American Enterprise Online
February 13, 2006
By Alan W. Dowd

History doesn’t offer many second chances, but maybe what’s transpiring in the Middle East is the historical equivalent of a mulligan for the transatlantic community.

If the European Union has learned that diplomacy is a means to an end rather than an end in of itself, and if the US has learned that building nations can be harder than winning wars, then the two sides of this essential partnership will be able to overcome the twin terrors in Iran and proto-Palestine. Given the ongoing challenges in Iraq and the go-slow approach with Iran, let’s stipulate that Washington has learned a lesson from the past three years. But has the EU?

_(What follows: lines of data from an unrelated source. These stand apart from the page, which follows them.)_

/-- Operands in range are told apart by their words. -/
theorem operandsInRange_ext {ts : List OperandType} {us vs : List Int} (hu : OperandsInRange ts us)
    (hv : OperandsInRange ts vs) (h : us.map wordOfInt = vs.map wordOfInt) : us = vs := by
  induction hu generalizing vs with
  | nil => cases hv; rfl
  | @cons t u ts us ht hts ih =>
    cases hv with
    | @cons _ v _ vs hv hvs =>
      rw [List.map_cons, List.map_cons, List.cons.injEq] at h
      obtain ⟨hword, hwords⟩ := h
      rw [eq_of_wordOfInt_eq ht hv hword, ih hvs hwords]

/-- Operand words make a command of a row exactly when they are as many as it announces
(30_encoding.md R74, R75). -/
theorem isSome_buildInstr (op : Opcode) (ws : List Word) :
    (buildInstr op ws).isSome = (ws.length == op.operandCount) := by
  rcases ws with _ | ⟨a, _ | ⟨b, _ | ⟨c, _ | ⟨d, _ | ⟨e, _ | ⟨f, _ | ⟨g, _ | ⟨j, _ | ⟨k, _ |
    ⟨l, ws⟩⟩⟩⟩⟩⟩⟩⟩⟩⟩ <;> cases op <;> rfl

/-- Operands in the ranges of a row's types are the operands of a command of that row. -/
theorem exists_instr_of_operandsInRange {op : Opcode} {vs : List Int}
    (h : OperandsInRange op.operandTypes vs) :
    ∃ i : Instr, i.opcode = op ∧ i.operands = vs := by
  have hlen : (vs.map wordOfInt).length = op.operandCount := by
    rw [List.length_map, ← h.length_eq, Opcode.operandCount]
  obtain ⟨i, hi⟩ := Option.isSome_iff_exists.mp
    ((isSome_buildInstr op (vs.map wordOfInt)).trans (beq_iff_eq.mpr hlen))
  obtain ⟨rfl, hwf, hwords, -⟩ := buildInstr_eq_some hi
  exact ⟨i, rfl, operandsInRange_ext ((wf_iff_operandsInRange i).mp hwf) h hwords.symm⟩

/-! ### What a line assembles to (30_encoding.md R78, log entry 24) -/

/-- A text is an operand of one value at most. -/
theorem IsOperand.value_unique {t : List Char} {u v : Int} (hu : IsOperand t u)
    (hv : IsOperand t v) : u = v := by
  rw [← parseNumber_trimBlanks] at hu hv
  exact Option.some.inj (hu.symm.trans hv)

theorem operandTexts_values_unique {texts : List (List Char)} {us vs : List Int}
    (hu : List.Forall₂ IsOperand texts us) (hv : List.Forall₂ IsOperand texts vs) : us = vs := by
  induction hu generalizing vs with
  | nil => cases hv; rfl
  | cons h _ ih =>
    cases hv with
    | cons h' hs' => rw [h.value_unique h', ih hs']

/-- The first operand out of its range is the error, where there are as many as there should be. -/
theorem assembleOperands_outOfRange {ts : List OperandType} {texts : List (List Char)}
    {vs : List Int} (hf : List.Forall₂ IsOperand texts vs) (hlen : vs.length = ts.length)
    (hr : ¬OperandsInRange ts vs) : assembleOperands ts texts = .error .outOfRange := by
  induction hf generalizing ts with
  | nil =>
    rw [List.length_eq_zero_iff.mp hlen.symm] at hr
    exact absurd .nil hr
  | @cons text v texts vs hv _ ih =>
    cases ts with
    | nil => cases hlen
    | cons t ts =>
      rw [assembleOperands, (parseNumber_trimBlanks text v).mpr hv]
      by_cases ht : inRange t v = true
      · have hrest : ¬OperandsInRange ts vs := fun hvs => hr (.cons ht hvs)
        simp only [ht, if_true, ih (Nat.succ.inj hlen) hrest]
      · simp only [ht, Bool.false_eq_true, if_false]
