-- ==== Sys2Proof/Machine/Core.lean ====
section
/-! DEFINITION. The machine as the host's interface reads it. -/

def Sys2Proof.core : Host.Core :=
  { State := Sys2Proof.Machine.State, Fault := Sys2Proof.Machine.Fault, Refusal := Sys2Proof.Machine.Refusal,
    step := Sys2Proof.Machine.step, reset := Sys2Proof.Machine.State.reset }
end

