-- ==== Sys2Proof/Laws/Encoding.lean ====
section
/-! SUPPORT. The bytes of an instruction word and the word they hold are inverse, in both byte orders and both sets. -/

namespace Sys2Proof

/-- A word put together again from the four bytes it was split into, in any of the three arrangements. -/
theorem append_bytes (w : Word) :
    w.extractLsb' 24 8 ++ w.extractLsb' 16 8 ++ w.extractLsb' 8 8 ++ w.extractLsb' 0 8 = w := by
  apply BitVec.eq_of_getLsbD_eq
  intro b hb
  simp only [BitVec.getLsbD_append, BitVec.getLsbD_extractLsb']
  by_cases h0 : b < 8
  · simp [h0]
  · by_cases h1 : b < 16
    · have e : 8 + (b - 8) = b := by omega
      have g : b - 8 < 8 := by omega
      simp [h0, e, g]
    · by_cases h2 : b < 24
      · have e : 16 + (b - 8 - 8) = b := by omega
        have g : b - 8 - 8 < 8 := by omega
        have g' : ¬ b - 8 < 8 := by omega
        simp [h0, e, g, g']
      · have e : 24 + (b - 8 - 8 - 8) = b := by omega
        have g : ¬ b - 8 < 8 := by omega
        have g' : ¬ b - 8 - 8 < 8 := by omega
        have g'' : b - 8 - 8 - 8 < 8 := by omega
        simp [h0, e, g, g', g'']

/-- Decoding the bytes of a word is decoding the word. -/
theorem decode_bytesOfWord (order : ByteOrder) (set : InstrSet) (w : Word) :
    decode order set (bytesOfWord order set w) =
      match decodeWord set w with
      | .ok i => .ok (i, [])
      | .error e => .error e := by
  cases order <;> cases set <;> simp only [bytesOfWord, decode, wordOfBytes, append_bytes] <;>
    cases decodeWord _ w <;> rfl

/-- The bytes of a word are four. -/
theorem bytesOfWord_eq (order : ByteOrder) (set : InstrSet) (w : Word) :
    ∃ b0 b1 b2 b3, bytesOfWord order set w = [b0, b1, b2, b3] := by
  cases order <;> cases set <;> exact ⟨_, _, _, _, rfl⟩

end Sys2Proof
end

Smirking for the cameras, Hamas officials seem to think their democratic victory has inoculated them from any sanctions that might be levied by the EU. Likewise, Iran’s leaders appear undeterred by the distant threat of military action (a reasonable response given the situation in Iraq) or the more imminent threat of diplomatic censure (again, a reasonable response given the West’s dismal diplomatic performance leading up to war in Iraq).

Now, as the Palestinian leadership finally unmasks itself and the UN Security Council belatedly prepares to tackle Tehran’s outlaw nuclear program, Europe should make it clear that neither its aid largesse nor its trade links are entitlements. And before going wobbly, its leaders would do well to remember the constructive contributions a determined Europe can make in the world.

It pays to recall that European governments have, in the past, flexed their economic muscle to force rogues and outliers to change behavior. In fact, our European allies have even helped carry out regime change (gasp).

Consider the case of South Africa. In 1985, what was then the Common Market joined Washington in imposing sanctions against the ugly apartheid regime. Under the initial battery of sanctions, Western Europe embargoed oil, military hardware and expertise, and nuclear technology. Later, import bans on South African gold, iron and steel were added. Not only did the embargo stigmatize South Africa, it also hit the government and its patrons where it counted—in the wallet. Prior to the embargo, iron, steel and gold exports to Europe accounted for $700 million in South African income. 

Thanks in large measure to international sanctions, South Africa was peacefully transformed, and apartheid became a part of history.

Likewise, Western Europe played a central role in transforming Eastern Europe after the collapse of communism. By giving Eastern European governments a range of economic, political, human rights and military standards to achieve, the EU (and its forerunner, the European Community) helped resuscitate what communism had left for dead. And by giving Eastern Europe aid and trade opportunities, the wealthy West gave the once-orphaned East hope.

In 2004, the EU added ten new countries, most from Europe’s eastern half. Just fifteen years earlier, eight of those countries were under communist domination. Three of them (the Baltics) were still lashed to the Soviet Union in the 1990s.

This impressive feat of European enlargement has been successful precisely because the EU set standards for acceptable behavior, aid and assistance.

In a similar manner, the EU wielded its aid-and-trade stick to force Belgrade to hand over Serbian strongman Slobodan Milosevic in 2001. Using the carrots and sticks of possible membership or possible isolation, the EU is now pressing the Serbs to turn over other architects of ethnic cleansing. In nearby Kosovo, the EU has worked with NATO, the OSCE and UN to build an economy, hold elections, stand up a government and midwife the war-torn province toward something close to statehood. 

With the power of the purse and the promise of investment, the EU is promoting political and economic reforms from the borders of Russia to the shores of Africa. For instance, the EU’s Mediterranean Partnership is laying the groundwork for a free-trade area that could unite virtually every nation bordering the Med. In Ukraine and Georgia, the EU has exerted its will to ensure free elections and regional stability along Europe’s still-volatile borderlands.

But why stop there? Holding the keys to 15 percent of Iran’s exports and almost 30 percent of its imports, Europe can punish Tehran for its nuclear gamesmanship. And since the EU accounts for about a third of the Gaza government’s budget, Europe can use more than words to condemn the ghastly designs of Hamas.

Simply put, in partnership with the US, Europe has the capability to effect real change. It also has the right and the responsibility to set standards of acceptable behavior for its trading partners and aid recipients. Now it must summon the will to enforce those standards and promote our shared values in the Middle East.